Following the consummation of the merger in 2014, the plaintiffs sought rescissory damages in connection with the merger, claiming, among other things, that due to the defects in the reverse stock split and related transactions (including the conversion of the Series A preferred stock prior to the merger), the vote to authorize the merger had not been validly obtained. After the filing of the complaint, DWR's board and post-merger stockholder, acting pursuant to Section 204 of the DGCL, approved resolutions ratifying various defective acts and putative stock issuances relating to the reverse stock splits. Plaintiffs then stated their intent to challenge the ratification resolutions, precipitating DWR's counterclaim to validate the merger and related transactions under Section 205.

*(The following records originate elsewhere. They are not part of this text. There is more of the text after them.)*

-- ==== Sys2Proof/Laws/PerInstr.lean ====
section
/-!
SUPPORT. Laws/PerInstr.lean: for each constructor of Instr, that exactly the stream commands have a word, written with the header
that WellFormed judges.
-/
namespace Sys2Proof.Laws.Formed
open Sys2Proof

/-- A command has a word exactly if a stream holds it, and the word is written with the same header (R120, R139, R153). -/
def Statement (i : Instr) : Prop :=
  (encode i).isSome = (strmKind i).isSome ∧ ∀ k h, strmKind i = some (k, h) → ∃ e, encOf i = some (h, e)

In a post-trial opinion, the court again reviewed each of the factors enumerated in Section 205(d), finding that each “weigh[ed] overwhelmingly in favor of judicial validation of the defective corporate acts” identified in the resolutions adopted pursuant to Section 204. The court found that the reverse split was originally approved with the belief that it complied with the relevant provisions of the DGCL and DWR's organizational documents, noting that if the alleged defect had not been corrected, it would have “gutted” the value of the Series A preferred stock, yielding an irrational result. The court also found that the parties treated the challenged acts as valid (without regard to the defect)—DWR had publicly disclosed them in press releases and with government agencies, and investors in both DWR and Herman Miller had publicly traded for years in reliance upon them being valid. Next, the court found that no party could be harmed by the ratification. While the validation would eliminate the plaintiffs' claim for damages, that particular harm was not cognizable under Section 205(d). To the contrary, the court found that Herman Miller and the former stockholders of DWR would be significantly harmed by any failure to validate the acts, as the plaintiffs were seeking damages on a theory that the merger by which Herman Miller had acquired DWR was void. Finally, the court held that “ratification is clearly the equitable outcome.” Among the factors the court considered was that the defendants, upon learning of the defects, took prompt action to correct them, whereas the plaintiffs were merely “seek[ing] an inequitable windfall for technical defects.” As a result, the court validated the merger and all of the related transactions previously ratified under Section 204 by DWR.

The Cirillo and Glenhill opinions demonstrate that the Court of Chancery, when considering challenges to technical defects in authorization, will hew closely to the factors in Section 205(d) in determining whether to validate the acts and, in appropriate cases, will use its power under the statute to avoid inequitable outcomes. In addition, the Glenhill opinion suggests that the court, in considering a defense based on Section 205, may look favorably upon the defendant's efforts to take advantage of the self-help measures available under Section 204 to ratify defective corporate acts.

John Mark Zeberkiewicz is a director, and Nathaniel Stuhlmiller is an associate, of Richards, Layton & Finger, in Wilmington, Delaware. Richards, Layton & Finger was involved in one of the opinions discussed in this article.